I had bisected this mmap() data corruption to e2d46f2ec332 ("netfs: Change the 
read result collector to only use one work item"). So maybe adding a Fixes: 
tag for this as suggested by Dominique?

With the patch applied, this issue disappeared. Give me some hours for more 
thorough tests, due to the random factor involved.

>  fs/netfs/read_collect.c |    2 +-
>  1 file changed, 1 insertion(+), 1 deletion(-)
> 
> diff --git a/fs/netfs/read_collect.c b/fs/netfs/read_collect.c
> index a95e7aadafd0..7a0ffa675fb1 100644
> --- a/fs/netfs/read_collect.c
> +++ b/fs/netfs/read_collect.c
> @@ -137,7 +137,7 @@ static void netfs_read_unlock_folios(struct
> netfs_io_request *rreq, rreq->front_folio_order = order;
>  		fsize = PAGE_SIZE << order;
>  		fpos = folio_pos(folio);
> -		fend = umin(fpos + fsize, rreq->i_size);
> +		fend = fpos + fsize;
> 
>  		trace_netfs_collect_folio(rreq, folio, fend, 
collected_to);

What about write_collect.c side, is it safe as is?

/Christian

Re: [PATCH] netfs: Fix early read unlock of page with EOF in middle

Posted by David Howells 1 month, 2 weeks ago

Christian Schoenebeck <linux_oss@crudebyte.com> wrote:

> What about write_collect.c side, is it safe as is?

That's a good question - but it should be safe since it doesn't modify the
content of the page and doesn't typically write beyond the EOF (though it
might write a block that spans the EOF marker to the cache).

David

Re: [PATCH] netfs: Fix early read unlock of page with EOF in middle

Posted by Dominique Martinet 1 month, 2 weeks ago

Christian Schoenebeck wrote on Sat, Dec 20, 2025 at 03:55:09PM +0100:
> I had bisected this mmap() data corruption to e2d46f2ec332 ("netfs: Change the 
> read result collector to only use one work item"). So maybe adding a Fixes: 
> tag for this as suggested by Dominique?

Yes, I had also confirmed the bug starts occuring since that commit (and
the fix works on that point in the tree as well), please add:
Fixes: e2d46f2ec332 ("netfs: Change the read result collector to only use one work item")
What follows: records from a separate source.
-- ==== Sys2Proof/Machine/Network.lean ====
section
/-! DEFINITION. The ordering machine's own steps: entries leaving the store queues (R27, R31, R32, R35, R37), writes applied and reads served (R28-R30, R45), atomics (R36), values that return (R26), completion probes (R35), answers for dead devices (R358), walks (R343), answers of the engines (R327, R383, R400), asynchronous traps (R110) and timeouts (R151). -/

namespace Sys2Proof.Machine

/-! ### Leaving the store queue -/

/-- A packet changes what its agent holds, so that a release waits for it (R31). -/
def PacketOp.writes : PacketOp → Bool
  | .write _ | .stfeWait _ | .cfgWrite .. | .fullBits .. | .amo .. => true
  | .read _ | .cfgRead _ | .probe => false

/-- Sends a request of the store queue. One for the own core's scratch goes to its bank queue, where it waits for an empty granule; any other leaves through the outbound
port (R23, R27). -/
def State.sendOut (s : State) (g : Agent) (op : PacketOp) : State :=
  let p := s.packet g op
  if g = .bank s.cur then s.send { p with stage := .agent, egrAt := s.packetN, waiting := !s.bitsReady op } else s.send p

/-- The context looked at sends a write: its agent joins the set of applying agents (R35). -/
def State.sendWrite (s : State) (g : Agent) (op : PacketOp) : State :=
  (s.send (s.packet g op)).onCpu fun c => { c with aset := if c.aset.contains g then c.aset else c.aset ++ [g] }

/-- Sets or clears the full bits of a range (R274). -/
def State.setFullBits (s : State) (pa swz n : Nat) (on : Bool) : State :=
  { s with mem := (granules swz pa n).foldl (fun m g => m.setFull g on) s.mem }

/-- One part of a store leaves: to the own core's bank queue, where it is applied, or through the outbound port. -/
def State.leaveWrite (s : State) (w : WriteOp) : State :=
  let g := s.agentOf w.pa
  if g = .bank s.cur then s.applyWrite s.cur w else s.sendWrite g (.write w)

/-- One range of `feset` or `feclr` leaves. -/
def State.leaveFullBits (s : State) (on : Bool) (x : Agent × Nat × Nat × Nat) : State :=
  let (_, pa, swz, n) := x
  let g := s.agentOf pa
  if g = .bank s.cur then s.setFullBits pa swz n on else s.sendWrite g (.fullBits pa swz n on)

/-- Bytes can leave now: those of the own core's scratch once its banks can take them, after what they have accepted (R23, R38). -/
def State.bankTakes (s : State) (pa swz n : Nat) : Bool :=
  decide (s.agentOf pa ≠ .bank s.cur) || (s.open ⟨pa, swz, none⟩ && s.orderClear s.cur (.bank s.cur) ⟨pa, swz, none⟩ n)

/-- The places of the parts of a store that can leave now. -/
def State.partsReady (s : State) (parts : List (Agent × WriteOp)) : List Nat :=
  (List.range parts.length).filter fun i => match parts[i]? with | some (_, w) => s.bankTakes w.pa w.swz w.n | none => false

/-- One part of the store at the head of the queue leaves; parts are unordered with each other, so which one goes is free (R194). The entry goes with its last part. -/
def State.leavePart (s : State) (parts : List (Agent × WriteOp)) (rest : List SqEntry) : Option State :=
  let l := s.partsReady parts
  let i := l.getD ((Config.freeWord s.freeN).toNat % l.length) parts.length
  match parts[i]? with
  | none => none
  | some (_, w) =>
    let left := listDrop parts i
    let s := if l.length > 1 then { s with freeN := s.freeN + 1 } else s
    some ((s.onCpu fun c => { c with sq := if left.isEmpty then rest else .store left :: rest }).leaveWrite w)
That aside, your commit message looks good to me:
Acked-by: Dominique Martinet <asmadeus@codewreck.org>

Thank you for having taken the time to look at it!
-- 
Dominique Martinet | Asmadeus

Re: [PATCH] netfs: Fix early read unlock of page with EOF in middle

Posted by Christian Schoenebeck 1 month, 2 weeks ago

On Saturday, 20 December 2025 15:55:09 CET Christian Schoenebeck wrote:
> On Saturday, 20 December 2025 13:31:40 CET David Howells wrote:
> > The read result collection for buffered reads seems to run ahead of the
> > completion of subrequests under some circumstances, as can be seen in the
[...]
> With the patch applied, this issue disappeared. Give me some hours for more
> thorough tests, due to the random factor involved.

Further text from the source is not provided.